The Alabama Midland Railway Depot (also known as the Ashford Depot) is a historic train station in Ashford, Alabama, United States. Ashford was founded in 1891 along the Alabama Midland Railway line between Montgomery and Bainbridge, Georgia. The depot was built the next year, and served as the commercial hub of the town. The Alabama Midland became part of the Plant System is 1894, which was taken over by the Atlantic Coast Line Railroad in 1901 and merged into the Seaboard Coast Line Railroad in 1967. Nearly all of the downtown area was destroyed in a fire in 1915, but the depot survived. The depot closed in 1978, and was renovated as an event space in 2005.
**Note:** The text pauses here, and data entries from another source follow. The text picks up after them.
/-- The filter of an identity bank gives back the sample under its centre tap (R202, R205). -/
theorem firOutput_identity (hid : s.tapsIdentity) (htaps : 1 ≤ s.numTaps) {n : Int}
    (hsample : ∀ r j, r < s.modes → ∃ x, s.sampleAt r j = .ok x ∧ x.isFinite = true) {i : Nat} (hi : i < s.modes)
    {x : Cplx} (hx : s.sampleAt i n = .ok x) : ∃ y, s.firOutput n i = .ok y ∧ y.Same x := by
  choose! v hv hfin using hsample
  have hcentre : s.centre < s.numTaps := by rw [centre]; omega
  have hsum := firOutput_ok (s := s) (n := n) (t := i) (w := s.identityTap i) (x := fun r j => v r (n + j - s.centre))
    fun r j hr hj => ⟨hid i r j hi hr hj, hv r _ hr⟩
  refine ⟨_, hsum, ?_⟩
  obtain rfl : v i n = x := Except.ok.inj ((hv i n hi).symm.trans hx)
  -- the sum has one term under the tap ONE; the taps elsewhere are ZERO
  obtain ⟨l₁, l₂, hl⟩ := List.append_of_mem (mem_pairs.2 ⟨hi, hcentre⟩ : (i, s.centre) ∈ pairs s.modes s.numTaps)
  have hnd := nodup_pairs s.modes s.numTaps
  rw [hl, List.nodup_middle, List.nodup_cons, List.mem_append, not_or] at hnd
  have hzero : ∀ p ∈ pairs s.modes s.numTaps, p ≠ (i, s.centre) →
      Cplx.IsZero ((s.identityTap i p.1 p.2).mul (v p.1 (n + p.2 - s.centre))) := by
    intro p hp hne
    have : ¬ (i = p.1 ∧ p.2 = (s.numTaps - 1) / 2) := fun h => hne (Prod.ext h.1.symm h.2)
    rw [identityTap, if_neg this]
    exact Cplx.isZero_zero.mul (hfin _ _ (mem_pairs.1 hp).1)
  rw [← pairs_map, hl, List.map_append, List.map_cons]
  refine (Cplx.cplxSum_single ?_ ?_ Cplx.mul_valid).trans ?_
  · rw [List.forall_mem_map]
    exact fun p hp => hzero p (hl ▸ List.mem_append_left _ hp) fun he => hnd.1.1 (he ▸ hp)
  · rw [List.forall_mem_map]
    exact fun p hp => hzero p (hl ▸ List.mem_append_right _ (List.mem_cons_of_mem _ hp)) fun he => hnd.1.2 (he ▸ hp)
  · dsimp only
    rw [identityTap, if_pos ⟨rfl, rfl⟩, add_sub_cancel_right]
    exact Cplx.one_mul_same (sampleAt_valid hx) (hfin i n hi)

/-! ## The tap test on an identity bank (R209) -/

theorem tapTest_of_passes {k : Nat}
    (h : ∀ i r j, i < s.modes → r < s.modes → j < s.numTaps → s.tapPasses i r j) : s.tapTest k = .ok none := by
  have hover : ∀ ps : List (Nat × Nat × Nat), (∀ p ∈ ps, s.tapPasses p.1 p.2.1 p.2.2) →
      s.tapTestOver k ps = .ok none := by
    intro ps hps
    induction ps with
    | nil => rfl
    | cons p ps ih =>
      obtain ⟨⟨w, hw, hfin, hle⟩, hps⟩ := List.forall_mem_cons.1 hps
      simp only [tapTestOver, hw, ok_bind, hfin, hle, ih hps]
      rfl
  exact hover _ fun p hp => h _ _ _ (mem_triples.1 hp).1 (mem_triples.1 hp).2.1 (mem_triples.1 hp).2.2

/-- A tap limit that 1.0 does not exceed passes both values of an identity bank. -/
theorem identityTap_passes (hlimit : F64.oneVal.gt s.tapLimit = false) (i r j : Nat) :
    (s.identityTap i r j).isFinite = true ∧ (s.identityTap i r j).abs2.gt s.tapLimit = false := by
  have hzero : (Cplx.zero.abs2).IsZero := (F64.isZero_zero.mul rfl).add (F64.isZero_zero.mul rfl)
  unfold identityTap
  split
  · refine ⟨rfl, ?_⟩
    have hone : Cplx.one.abs2 = F64.oneVal := by
      rw [Cplx.abs2, Cplx.one, F64.oneVal_mul F64.valid_oneVal]
      exact F64.add_isZero_of_ne F64.valid_oneVal F64.one_pos.ne' (F64.isZero_zero.mul rfl)
    rwa [hone]
  · refine ⟨rfl, Bool.eq_false_iff.2 fun hlt => Bool.eq_false_iff.1 hlimit (F64.lt_trans hlt ?_)⟩
    obtain ⟨b, hb⟩ := hzero
    rw [hb]
    have := F64.one_pos
    cases b <;> simpa [F64.lt, F64.oneVal] using this

/-! ## The pass over the symbols -/

/-- What the pass keeps on the frame at offset `d`: only the memory differs from `s`, what the host supplied is there,
the bank is the identity, and OUT holds the samples of the symbols in `ks` as numbers. -/
structure Recovering (s : State) (d : Nat) (ks : List Nat) (u : State) : Prop where
  onlyMem : u = { s with mem := u.mem }
  inputs : Agree HostInput s u
  taps : u.tapsIdentity
  outs : ∀ i k, i < s.modes → k ∈ ks → k < s.frameLen →
    ∃ x y, s.symbolValue d i k = .ok x ∧ u.outSym i k = .ok y ∧ y.Same x

variable {ks : List Nat}

theorem identityTap_congr (h : t.cfg = s.cfg) : t.identityTap = s.identityTap := by
  funext i r j
  rw [identityTap, identityTap, numTaps_congr h]

/-- Storing the identity's own tap changes nothing that the pass keeps. -/
theorem Recovering.putTap (h : Recovering s d ks u) (hb : s.FrameBounds d) {i r j : Nat} (hi : i < s.modes)
    (hr : r < s.modes) (hj : j < s.numTaps) : Recovering s d ks (u.putCplx (.tap i r j) (s.identityTap i r j)) := by
  have hm := hb.modes
  have hn := hb.numTaps
  have hl := hb.frameLen
  have hcfg := h.inputs.cfg
  refine ⟨tapClosed_onlyMem _ _ s u i r j _ hi hr hj (identityTap_valid s i r j) h.onlyMem,
    tapClosed_hostInput hm hn s u i r j _ hi hr hj (identityTap_valid s i r j) h.inputs, fun i' r' j' hi' hr' hj' => ?_,
    fun i' k hi' hks hk => ?_⟩
  · have hid : State.identityTap (u.putCplx (.tap i r j) (s.identityTap i r j)) = s.identityTap :=
      identityTap_congr (by simpa using hcfg)
    rw [hid]
    have hmodes : State.modes (u.putCplx (.tap i r j) (s.identityTap i r j)) = s.modes :=
      modes_congr (by simpa using hcfg)
    have hnum : State.numTaps (u.putCplx (.tap i r j) (s.identityTap i r j)) = s.numTaps :=
      numTaps_congr (by simpa using hcfg)
    rw [hmodes] at hi' hr'
    rw [hnum] at hj'
    by_cases he : (i', r', j') = (i, r, j)
    · cases he
      exact readCplx_putCplx_same _ u (identityTap_valid s i r j)
    · have hbank : ∀ a b c, a < s.modes → b < s.modes → c < s.numTaps → (a, b, c) ∈ triples Config.mMax Config.nMax :=
        fun a b c ha hb' hc => triples_subset hm hn (mem_triples.2 ⟨ha, hb', hc⟩)
      refine (readCplx_putCplx_tap_ne (hbank i r j hi hr hj) (hbank i' r' j' hi' hr' hj') he u _).trans ?_
      have := h.taps i' r' j' (modes_congr hcfg ▸ hi') (modes_congr hcfg ▸ hr') (numTaps_congr hcfg ▸ hj')
      rwa [identityTap_congr hcfg] at this
  · obtain ⟨x, y, hx, hy, hxy⟩ := h.outs i' k hi' hks hk
    refine ⟨x, y, hx, (readCplx_putCplx_other _ u ?_).trans hy, hxy⟩
    simp only [Entry.offset, Config.mMax, Config.nMax, Config.lMax] at *
    omega

theorem Recovering.sampleAt (h : Recovering s d ks u) (hb : s.FrameBounds d) {r : Nat} (hr : r < s.modes) (n : Int) :
    u.sampleAt r n = s.sampleAt r n := by
  have hm := hb.modes
  have hs := hb.sampleLen
  unfold State.sampleAt
  rw [sampleLen_congr h.inputs.cfg]
  split
  · next hn => exact h.inputs.hostSample (by omega) (by omega)
  · rfl

/-- With every error a zero, the update stores the identity again (R203, R226). -/
theorem Recovering.adapt (h : Recovering s d ks u) (hb : s.FrameBounds d) (hn : s.Noiseless d) {n : Int}
    {es : List Cplx} (hes : ∀ i, (es.getD i Cplx.zero).IsZero) :
    ∃ v, u.adapt n es = .ok v ∧ Recovering s d ks v := by
  refine foldlM_goes_on (Recovering s d ks) (fun x p hp hx => ?_) h
  obtain ⟨i, r, j⟩ := p
  obtain ⟨hi, hr, hj⟩ := mem_triples.1 hp
  dsimp only at hi hr hj ⊢
  rw [modes_congr h.inputs.cfg] at hi hr
  rw [numTaps_congr h.inputs.cfg] at hj
  have hcfg := hx.inputs.cfg
  have htap : x.tap i r j = .ok (s.identityTap i r j) := by
    rw [hx.taps i r j (modes_congr hcfg ▸ hi) (modes_congr hcfg ▸ hr) (numTaps_congr hcfg ▸ hj), identityTap_congr hcfg]
  obtain ⟨v, hv, hfin⟩ := hn.sampleAt hr (n + j - u.centre)
  have hmu : u.mu i = s.mu i := by rw [mu, mu, h.inputs.cfg]
  have hstep : (s.identityTap i r j).add (Cplx.scale (s.mu i) ((es.getD i Cplx.zero).mul v.conj)) =
      s.identityTap i r j := by
    have hzero := ((hes i).mul (Cplx.isFinite_conj hfin)).scale (hb.steps i hi)
    unfold identityTap
    split
    exacts [Cplx.one_add_isZero hzero, Cplx.zero_add_isZero hzero]
  refine ⟨_, ?_, hx.putTap hb hi hr hj⟩
  rw [htap, ok_bind, hx.sampleAt hb hr, hv, ok_bind, hmu, hstep]
  rfl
The depot is built of Yellow pine, and sided with 8-inch (20-cm) boards separated by 3-inch (8-cm) slats. The gable roof has wide eaves with stick style brackets. The track-facing side of the building has a projecting bay with three pedimented windows with transoms. Adjacent to the bay is the main entrance, also with transom and pediment, and the main warehouse door. Separate entrances to the two waiting rooms sit in the west gable end; each door has a transom and pediment similar to the main entrance, although all original doors have been replaced. Above these entrances is a panel of gingerbread woodwork, pointed boards with crosses. The eastern end is an open shed area, however it was enclosed from the 1930s until the 2000s, originally for use as a produce warehouse.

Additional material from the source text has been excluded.